Exercise prompt — Please find every line in the entries below that contains the string "inTask", and copy it.

Record extracts —
/-- Taking a trap (R347, R348): the frame, TASK, IE and REPA cleared, cause and address, the handler at TVEC. `spent` gives
the cycles of the instruction that trapped, on the main engine or its shadow; samples that they leave waiting name the saved
PC (R488). -/
def takeTrap (x : Issue) (cause code : Nat) (addr : Option Nat) (pc : Word) (spent : Occur → Bool → List Cycles) (s : State) : State :=
  let e := x.engine.val
  let g := eng s e
  let o := occurOf g pc
  let s := nameSamples e pc.toNat true (runCycles x.engine true (spent o true) (dropAsked e 0 s))
  match storeFrame x pc { s := s } with
  | .error _ => followed x.engine false x (spent o false) [] [] g (doubleTrap e s)
  | .ok (_, c) =>
    let why := cause + 256 * code
    let s := setEng e (fun g =>
      setSw swRepa false (setSw swIe false { g with pc := g.tvec, tcause := BitVec.ofNat 32 why, taddr := (addr.map (BitVec.ofNat 32)).getD g.taddr
                                                    rep := none, loaded := none, waiting := false, entering := false })) c.s
    let slots := entrySlots 0x19 g.tvec o
    let s := runCycles x.engine true slots s
    let s := if inTask g then taskTrap e g.handler why pc s else s
    followed x.engine false x (spent o false ++ slots) c.cost.items [] g s

/-! ### One instruction -/

/-- The trap of the fetch, if any (R338, R339, R345). -/
def fetchTrap (s : State) (x : Issue) (k : Kind) : Option (Nat × Nat) :=
  let g := eng s x.engine
  let at1 := fun a : Nat =>
    if inTask g && !permits g a 4 rightFetch then some (4, a)
    else if (areaOf s a).isNone || x.fetchBad then some (6, a)
    else none
  if g.pc.toNat % 4 != 0 then some (5, g.pc.toNat)
  else match at1 g.pc.toNat with
    | some t => some t
    | none => if k.words == 2 then at1 ((g.pc + 4).toNat) else none

/-- R359 and R360 forbid the instruction where it stands. -/
def misplaced (g : Eng) (k : Kind) : Bool :=
  (atEnd g && !(k.endOk && k.words == 1)) || (g.rep.isSome && !(k.repOk && k.words == 1))

/-- A REP whose next instruction may not be repeated has changed nothing: LC holds what it held (R348, R360). -/
def undoRep (g : Eng) : Eng :=
  match g.rep with
  | some r => (match r.found with | some v => setSw swRepa false (setLc r.level v g) | none => g)
  | none => g

/-- Control after an instruction that completes (R358 to R360), `rep` the REP that it was an iteration of: the engine, and
whether a body starts again. -/
def advance (rep : Option RepRun) (k : Kind) (a : After) (g : Eng) : Eng × Bool :=
  match rep with
  | some r =>
    let left := getLc g r.level - 1
    let g := setLc r.level left g
    if left == 0 then evalEnd g.pc (g.pc + 4) inward (setSw swRepa false { g with rep := none })
    else ({ g with rep := some { r with found := none } }, false)
  | none =>
    match a with
    | .next => evalEnd g.pc (g.pc + BitVec.ofNat 32 (4 * k.words)) inward g
    | .skip => evalEnd (g.pc + 4) (g.pc + 8) inward g
    | .jump t => ({ leaveBodies t g with pc := t }, false)
    | .goto t => ({ g with pc := t }, false)

/-- The instruction uses the result of the load just before it (R341). -/
def usesLoad (g : Eng) (k : Kind) : Bool := match g.loaded with | some r => k.uses.contains r | none => false

/-- The instruction takes a checkpoint when it completes on a coupled pair: YIELD (R372). -/
def isYield (k : Kind) : Bool := fld k.word.toNat 26 6 == 0x28 && fld k.word.toNat 0 6 == 5

/-- An instruction completes. -/
def complete (x : Issue) (k : Kind) (a : After) (before : Eng) (cost : Cost) (s : State) : State :=
  let e := x.engine.val
  let (g, looped) := advance before.rep k a (eng s e)
  let pen := b2n (usesLoad before k)
  let at' := (cost.acc.find? (·.1)).elim before.loadedAt (·.2)
  let g := { g with loaded := k.loads.filter fun r => r != 15, loadedAt := at', retired := g.retired + 1 }
  let s := nameSamples e before.pc.toNat false (setAsked e [] (setEng e (fun _ => g) s))
  let taken := match a with | .jump _ => true | _ => false
  let o := occurOf before before.pc
  let cycles := instrCycles x k cost pen before o taken looped
  let s := chargeHandler e (if inTask before then cyclesIn (cycles true) else 0) (runCycles x.engine true (cycles true) s)
  followed x.engine (isYield k) x (cycles false) cost.items (cost.samples ++ List.replicate x.misses k.word.toNat) before (chargeStall e x.stall s)

/-- The word that stands at an address for an engine, where the state holds it: local RAM, shared SRAM, the heartwood, the
package store (R338, R380). -/
def wordAt (s : State) (e a : Nat) : Option Nat :=
  match areaOf s a with
  | some .loc => some (memLe (eng s e).ram (a - 0x20000000) 4)
  | some .sram => some (memLe s.sram a 4)
  | some .mram => if inHeartwood a then some (memLe s.mram a 4) else ((List.range 4).mapM fun i => pkgByte s (a + i)).map ofLe
  | _ => none

/-- The words at PC are the instruction's (R349); where the state does not hold them, they may be any (log entry 30, DESIGN
CHOICE). -/
def codeAt (s : State) (e : Nat) (k : Kind) : Bool :=
  let pc := (eng s e).pc
  let stands := fun (a v : Word) => match wordAt s e a.toNat with | some w => w == v.toNat | none => true
  stands pc k.word && (match k.ext with | some v => stands (pc + 4) v | none => true)

/-- The fabric's view of the fills of an instruction's cache misses: lines of 32 bytes from PC on (R340, R489). -/
def fillPorts (x : Issue) (s : State) : State :=
  let line := (eng s x.engine).pc.toNat / 32 * 32
  (List.range x.misses).foldl (fun s i =>
    let a := line + 32 * i
    let port := fun p : Port => fabCount p x.engine a 32 x.portWait false s
    match areaOf s a with
    | some .sram => port .sram
    | some .mram => port .mram
    | some .window => port .window
    | _ => s) s

/-- One instruction: the fetch; the control of R359 and R360; the effect. A command whose instruction does not stand at PC
has no occasion. -/
def runInstr (x : Issue) (k : Kind) (body : EngM After) (s : State) : State :=
  let e := x.engine.val
  let g := eng s e
  let pen := b2n (usesLoad g k)
  match fetchTrap s x k with
  | some (cause, a) => takeTrap x cause 0 (some a) (savedPc g) (trapCycles x {} 0) s
  | none =>
    if !codeAt s e k then s
    else if misplaced g k then takeTrap x 1 0 none (savedPc g) (trapCycles x {} pen) (setEng e undoRep s)
    else match body { s := s } with
      | .error .hold => s
      | .error (.send keep line addr len) => askHost e keep line addr len s
      | .error (.trap cause code addr v dz cost) =>
        takeTrap x cause code addr (if cause == 11 then g.pc + 4 else savedPc g) (trapCycles x cost pen) (setEng e (stick v dz) (fillPorts x s))
      | .ok (a, c) => complete x k a g c.cost (fillPorts x c.s)

/-- An instruction runs: its engine executes, does not wait and is not entering an interrupt (R346, R352). -/
def issues (s : State) (e : Nat) : Bool := executes s e && !(eng s e).waiting && !(eng s e).entering

/-- An instruction as a meaning. -/
def instrOut (x : Issue) (k : Kind) (body : EngM After) (s : State) : Out := .next (onlyIf (issues s x.engine) (runInstr x k body) s)

end Sys2Proof.Machine
end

Exercise result —
    let s := if inTask g then taskTrap e g.handler why pc s else s
    if inTask g && !permits g a 4 rightFetch then some (4, a)
  let s := chargeHandler e (if inTask before then cyclesIn (cycles true) else 0) (runCycles x.engine true (cycles true) s)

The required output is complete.